(EXERCISE DETAILS): Every record that follows must be given again exactly.

Saved data entries:
/-! ## The operation table (R87, R88) -/

/-- In a table with no repeated spelling, looking up a listed one gives its operation. -/
theorem lookup_mnemonic {table : List (Token × Mnemonic)} {t : Token} {op : Mnemonic}
    (hn : (table.map (·.1)).Nodup) (h : (t, op) ∈ table) : table.lookup t = some op := by
  obtain ⟨before, after, rfl⟩ := List.append_of_mem h
  rw [List.map_append, List.map_cons, List.nodup_append] at hn
  obtain ⟨-, -, hdisj⟩ := hn
  refine List.lookup_eq_some_iff.2 ⟨before, after, rfl, fun p hp => ?_⟩
  exact bne_iff_ne.2 (hdisj p.1 (List.mem_map_of_mem hp) t List.mem_cons_self).symm

/-- The spelling of a listed operation is a row of the table. -/
theorem spelling_mem {table : List (Token × Mnemonic)} {op : Mnemonic}
    (h : op ∈ table.map (·.2)) : (spelling table op, op) ∈ table := by
  obtain ⟨e, he, hop⟩ := List.mem_map.1 h
  obtain ⟨row, hrow⟩ := Option.isSome_iff_exists.1
    ((List.find?_isSome (p := fun e => decide (e.2 = op))).2 ⟨e, he, decide_eq_true hop⟩)
  have hrowOp : row.2 = op := by simpa using List.find?_some hrow
  rw [spelling, hrow, ← hrowOp]
  exact List.mem_of_find?_eq_some hrow

/-- Every operation is listed, whatever the jumps' spellings. -/
theorem mem_mnemonicTable_ops (m : JmpMnemonics) (op : Mnemonic) :
    op ∈ (mnemonicTable m).map (·.2) := by
  have hops : (mnemonicTable m).map (·.2) = (mnemonicTable JmpMnemonics.reference).map (·.2) := rfl
  rw [hops]
  cases op with
  | halt => decide
  | a op => cases op <;> decide
  | b op => cases op <;> decide
  | c op => cases op <;> decide
  | d op => cases op <;> decide

theorem fixedMnemonics_wellFormed : (fixedMnemonics.map (·.1)).Nodup ∧
    ∀ t ∈ fixedMnemonics.map (·.1), Token.wellFormed t = true := by decide

section Spellings

variable {m : JmpMnemonics} (hm : m.wellFormed (fixedMnemonics.map (·.1)) = true)
include hm

/-- Under legal spellings the combined table repeats none and lists only tokens. -/
theorem mnemonicTable_wellFormed : ((mnemonicTable m).map (·.1)).Nodup ∧
    ∀ t ∈ (mnemonicTable m).map (·.1), Token.wellFormed t = true := by
  have hkeys : (mnemonicTable m).map (·.1) = fixedMnemonics.map (·.1) ++ m.toList := rfl
  obtain ⟨hnodup, hjumps⟩ := JmpMnemonics.wellFormed_iff.1 hm
  obtain ⟨hfixed, hfixedTokens⟩ := fixedMnemonics_wellFormed
  rw [hkeys]
  refine ⟨List.nodup_append.2 ⟨hfixed, hnodup, ?_⟩, fun t ht => ?_⟩
  · rintro t ht _ hjump rfl
    exact (hjumps t hjump).2 ht
  · obtain ht | ht := List.mem_append.1 ht
    · exact hfixedTokens t ht
    · exact (hjumps t ht).1

/-- Reading the line that writes an instruction gives the instruction (R88). -/
theorem parseLine_line (i : Instr) : parseLine m (Instr.line m i) = .ok i := by
  obtain ⟨hnodup, htokens⟩ := mnemonicTable_wellFormed hm
  have hrow := spelling_mem (mem_mnemonicTable_ops m (Mnemonic.ofDecoded i.decoded))
  have hspell := htokens _ (List.mem_map_of_mem hrow)
  rw [Instr.line_eq, parseLine, tokens_spaced hspell (operandTokens_wellFormed i.decoded)]
  simp only [lookup_mnemonic hnodup hrow]
  exact parseOperands_operandTokens (Instr.decoded_instr? i)

theorem assembleLine_line {opc : Opc} {i : Instr} {w : Word} (h : encode opc i = some w) :
    assembleLine m opc (Instr.line m i) = .ok w := by
  simp only [assembleLine, parseLine_line hm, Except.bind, h]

(COMPLETED EXERCISE):
/-! ## The operation table (R87, R88) -/

/-- In a table with no repeated spelling, looking up a listed one gives its operation. -/
theorem lookup_mnemonic {table : List (Token × Mnemonic)} {t : Token} {op : Mnemonic}
    (hn : (table.map (·.1)).Nodup) (h : (t, op) ∈ table) : table.lookup t = some op := by
  obtain ⟨before, after, rfl⟩ := List.append_of_mem h
  rw [List.map_append, List.map_cons, List.nodup_append] at hn
  obtain ⟨-, -, hdisj⟩ := hn
  refine List.lookup_eq_some_iff.2 ⟨before, after, rfl, fun p hp => ?_⟩
  exact bne_iff_ne.2 (hdisj p.1 (List.mem_map_of_mem hp) t List.mem_cons_self).symm

/-- The spelling of a listed operation is a row of the table. -/
theorem spelling_mem {table : List (Token × Mnemonic)} {op : Mnemonic}
    (h : op ∈ table.map (·.2)) : (spelling table op, op) ∈ table := by
  obtain ⟨e, he, hop⟩ := List.mem_map.1 h
  obtain ⟨row, hrow⟩ := Option.isSome_iff_exists.1
    ((List.find?_isSome (p := fun e => decide (e.2 = op))).2 ⟨e, he, decide_eq_true hop⟩)
  have hrowOp : row.2 = op := by simpa using List.find?_some hrow
  rw [spelling, hrow, ← hrowOp]
  exact List.mem_of_find?_eq_some hrow

/-- Every operation is listed, whatever the jumps' spellings. -/
theorem mem_mnemonicTable_ops (m : JmpMnemonics) (op : Mnemonic) :
    op ∈ (mnemonicTable m).map (·.2) := by
  have hops : (mnemonicTable m).map (·.2) = (mnemonicTable JmpMnemonics.reference).map (·.2) := rfl
  rw [hops]
  cases op with
  | halt => decide
  | a op => cases op <;> decide
  | b op => cases op <;> decide
  | c op => cases op <;> decide
  | d op => cases op <;> decide

theorem fixedMnemonics_wellFormed : (fixedMnemonics.map (·.1)).Nodup ∧
    ∀ t ∈ fixedMnemonics.map (·.1), Token.wellFormed t = true := by decide

section Spellings

variable {m : JmpMnemonics} (hm : m.wellFormed (fixedMnemonics.map (·.1)) = true)
include hm

/-- Under legal spellings the combined table repeats none and lists only tokens. -/
theorem mnemonicTable_wellFormed : ((mnemonicTable m).map (·.1)).Nodup ∧
    ∀ t ∈ (mnemonicTable m).map (·.1), Token.wellFormed t = true := by
  have hkeys : (mnemonicTable m).map (·.1) = fixedMnemonics.map (·.1) ++ m.toList := rfl
  obtain ⟨hnodup, hjumps⟩ := JmpMnemonics.wellFormed_iff.1 hm
  obtain ⟨hfixed, hfixedTokens⟩ := fixedMnemonics_wellFormed
  rw [hkeys]
  refine ⟨List.nodup_append.2 ⟨hfixed, hnodup, ?_⟩, fun t ht => ?_⟩
  · rintro t ht _ hjump rfl
    exact (hjumps t hjump).2 ht
  · obtain ht | ht := List.mem_append.1 ht
    · exact hfixedTokens t ht
    · exact (hjumps t ht).1

/-- Reading the line that writes an instruction gives the instruction (R88). -/
theorem parseLine_line (i : Instr) : parseLine m (Instr.line m i) = .ok i := by
  obtain ⟨hnodup, htokens⟩ := mnemonicTable_wellFormed hm
  have hrow := spelling_mem (mem_mnemonicTable_ops m (Mnemonic.ofDecoded i.decoded))
  have hspell := htokens _ (List.mem_map_of_mem hrow)
  rw [Instr.line_eq, parseLine, tokens_spaced hspell (operandTokens_wellFormed i.decoded)]
  simp only [lookup_mnemonic hnodup hrow]
  exact parseOperands_operandTokens (Instr.decoded_instr? i)

theorem assembleLine_line {opc : Opc} {i : Instr} {w : Word} (h : encode opc i = some w) :
    assembleLine m opc (Instr.line m i) = .ok w := by
  simp only [assembleLine, parseLine_line hm, Except.bind, h]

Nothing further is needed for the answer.